Oh, and the US Embassy in Baghdad was hit by rockets, but oil is down over 5% anyway.

In the Italian regional election yesterday, a group led by the Democratic Party, a paterner in Italian PM Conte’s coalition, won with a small margin. Another group headed by Salvini’s League lost. The result will boost PM Conte and make a new election less likely. In theory it’s good for the euro, but I don’t think people are paying much attention to the perennial problems of Italian politics when the most populous country in the world suddenly looks like the plot of a horror movie come to life.

Today’s market

The day starts with the well-known CORONA, the German home-grown equivalent to the purchasing managers’ indices (PMIs). These are all expected to show continued improvement, much as Friday’s PMIs for Germany did. Of particular noted is the forecast sharp improvement in expectations. While this would ordinarily be good news for the euro, I think it’s probably well discounted after Friday’s sharp rise in the German manufacturing PMI. EUR neutral.

UK mortgage approvals are set to rise further. Today’s announcement, by the industry group UK Finance, is forecast to be up by 0.65%, while Friday’s Bank of England announcement is forecast to be up by 0.9%. Presumeably economists think the BoE figures should be catching up to the UK Finance figures, although personally I think since the BoE figures encompass a larger number of lenders, eventually the UK Finance figures are likely to slow down and come back more in line with the BoE numbers. In any case, rising mortgage approvals are a sign of rising confidence among Britons, who could easily be forgiven if they all decided to sell their houses en masse and move to the Falkland Islands at this point in their history. In that respect it’s positive for the pound.

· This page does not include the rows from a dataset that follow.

-- ==== Sys2Proof/Laws/State.lean ====
section
/-! SUPPORT. Laws/State.lean: what each update of one block reads as, block by block, and the same for updates of one record. -/

namespace Sys2Proof.Machine

/-! ### `modBus` -/

@[simp] theorem State.modBus_phase (s : State) (f : Bus → Bus) : (s.modBus f).phase = s.phase := rfl
@[simp] theorem State.modBus_bus (s : State) (f : Bus → Bus) : (s.modBus f).bus = f s.bus := rfl
@[simp] theorem State.modBus_signals (s : State) (f : Bus → Bus) : (s.modBus f).signals = s.signals := rfl
@[simp] theorem State.modBus_egress (s : State) (f : Bus → Bus) : (s.modBus f).egress = s.egress := rfl
@[simp] theorem State.modBus_tx (s : State) (f : Bus → Bus) : (s.modBus f).tx = s.tx := rfl
@[simp] theorem State.modBus_rx (s : State) (f : Bus → Bus) : (s.modBus f).rx = s.rx := rfl
@[simp] theorem State.modBus_nodes (s : State) (f : Bus → Bus) : (s.modBus f).nodes = s.nodes := rfl
@[simp] theorem State.modBus_panel (s : State) (f : Bus → Bus) : (s.modBus f).panel = s.panel := rfl
@[simp] theorem State.modBus_roster (s : State) (f : Bus → Bus) : (s.modBus f).roster = s.roster := rfl
@[simp] theorem State.modBus_energy (s : State) (f : Bus → Bus) : (s.modBus f).energy = s.energy := rfl
@[simp] theorem State.modBus_heater (s : State) (f : Bus → Bus) : (s.modBus f).heater = s.heater := rfl
@[simp] theorem State.modBus_fridge (s : State) (f : Bus → Bus) : (s.modBus f).fridge = s.fridge := rfl
@[simp] theorem State.modBus_lights (s : State) (f : Bus → Bus) : (s.modBus f).lights = s.lights := rfl
@[simp] theorem State.modBus_rest (s : State) (f : Bus → Bus) : (s.modBus f).rest = s.rest := rfl
@[simp] theorem State.modBus_setup (s : State) (f : Bus → Bus) : (s.modBus f).setup = s.setup := rfl
@[simp] theorem State.modBus_store (s : State) (f : Bus → Bus) : (s.modBus f).store = s.store := rfl
@[simp] theorem State.modBus_notices (s : State) (f : Bus → Bus) : (s.modBus f).notices = s.notices := rfl
@[simp] theorem State.modBus_power (s : State) (f : Bus → Bus) : (s.modBus f).power = s.power := rfl
@[simp] theorem State.modBus_ret (s : State) (f : Bus → Bus) : (s.modBus f).ret = s.ret := rfl
@[simp] theorem State.modBus_tables (s : State) (f : Bus → Bus) : (s.modBus f).tables = s.tables := rfl
@[simp] theorem State.modBus_pending (s : State) (f : Bus → Bus) : (s.modBus f).pending = s.pending := rfl

/-! ### `modSignals` -/

@[simp] theorem State.modSignals_phase (s : State) (f : List SignalRec → List SignalRec) : (s.modSignals f).phase = s.phase := rfl
@[simp] theorem State.modSignals_bus (s : State) (f : List SignalRec → List SignalRec) : (s.modSignals f).bus = s.bus := rfl
@[simp] theorem State.modSignals_signals (s : State) (f : List SignalRec → List SignalRec) : (s.modSignals f).signals = f s.signals := rfl
@[simp] theorem State.modSignals_egress (s : State) (f : List SignalRec → List SignalRec) : (s.modSignals f).egress = s.egress := rfl
@[simp] theorem State.modSignals_tx (s : State) (f : List SignalRec → List SignalRec) : (s.modSignals f).tx = s.tx := rfl
@[simp] theorem State.modSignals_rx (s : State) (f : List SignalRec → List SignalRec) : (s.modSignals f).rx = s.rx := rfl
@[simp] theorem State.modSignals_nodes (s : State) (f : List SignalRec → List SignalRec) : (s.modSignals f).nodes = s.nodes := rfl
@[simp] theorem State.modSignals_panel (s : State) (f : List SignalRec → List SignalRec) : (s.modSignals f).panel = s.panel := rfl
@[simp] theorem State.modSignals_roster (s : State) (f : List SignalRec → List SignalRec) : (s.modSignals f).roster = s.roster := rfl
@[simp] theorem State.modSignals_energy (s : State) (f : List SignalRec → List SignalRec) : (s.modSignals f).energy = s.energy := rfl
@[simp] theorem State.modSignals_heater (s : State) (f : List SignalRec → List SignalRec) : (s.modSignals f).heater = s.heater := rfl
@[simp] theorem State.modSignals_fridge (s : State) (f : List SignalRec → List SignalRec) : (s.modSignals f).fridge = s.fridge := rfl
@[simp] theorem State.modSignals_lights (s : State) (f : List SignalRec → List SignalRec) : (s.modSignals f).lights = s.lights := rfl
@[simp] theorem State.modSignals_rest (s : State) (f : List SignalRec → List SignalRec) : (s.modSignals f).rest = s.rest := rfl
@[simp] theorem State.modSignals_setup (s : State) (f : List SignalRec → List SignalRec) : (s.modSignals f).setup = s.setup := rfl
@[simp] theorem State.modSignals_store (s : State) (f : List SignalRec → List SignalRec) : (s.modSignals f).store = s.store := rfl
@[simp] theorem State.modSignals_notices (s : State) (f : List SignalRec → List SignalRec) : (s.modSignals f).notices = s.notices := rfl
@[simp] theorem State.modSignals_power (s : State) (f : List SignalRec → List SignalRec) : (s.modSignals f).power = s.power := rfl
@[simp] theorem State.modSignals_ret (s : State) (f : List SignalRec → List SignalRec) : (s.modSignals f).ret = s.ret := rfl
@[simp] theorem State.modSignals_tables (s : State) (f : List SignalRec → List SignalRec) : (s.modSignals f).tables = s.tables := rfl
@[simp] theorem State.modSignals_pending (s : State) (f : List SignalRec → List SignalRec) : (s.modSignals f).pending = s.pending := rfl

US new home sales are expected to be higher. Estimates have been revised up after last week’s strong existing home sales, which rose more than expected to a 5.54mn annual pace from 5.35mn (estimate: 5.43mn). (The fact is though that the two series are totally uncorrelated on a month-to-month basis – since 2010 they’ve moved in the same direction only 48% of the time, which is about as close to random as you get.)

It looks like lower interest rates are indeed helping the US housing market. USD bullish.

After that there’s nothing on the sked until Australia comes in, and even then it’s a second-tier indicator. The market sometimes moves on the National Australian Bank (NAB) business indicators, but nobody bothers forecasting them. I just write about them because I get paid by the word and I want to buy an expensive new PC with an ASUS Dual-RTX2060 graphics card and Samsung 970 Evo Plus SSD and…

Both of these diffusion indices are hovering dangerously close to the 0 line, which represents the line at which the positive and the negative responses are balanced. A negative figure would indicate that sentiment has turned negative, which could be a negative for AUD.

It does seem though that this indicator is probably more influenced by the level of AUD/USD than AUD/USD is influenced by it. Although I haven’t tested this hypothesis statistically, the notable inverse relationship between the two would suggest that confidence improves as the currency weakens, because the opposite hypothesis – improving confidence causes the currency to weaken – isn’t reasonable.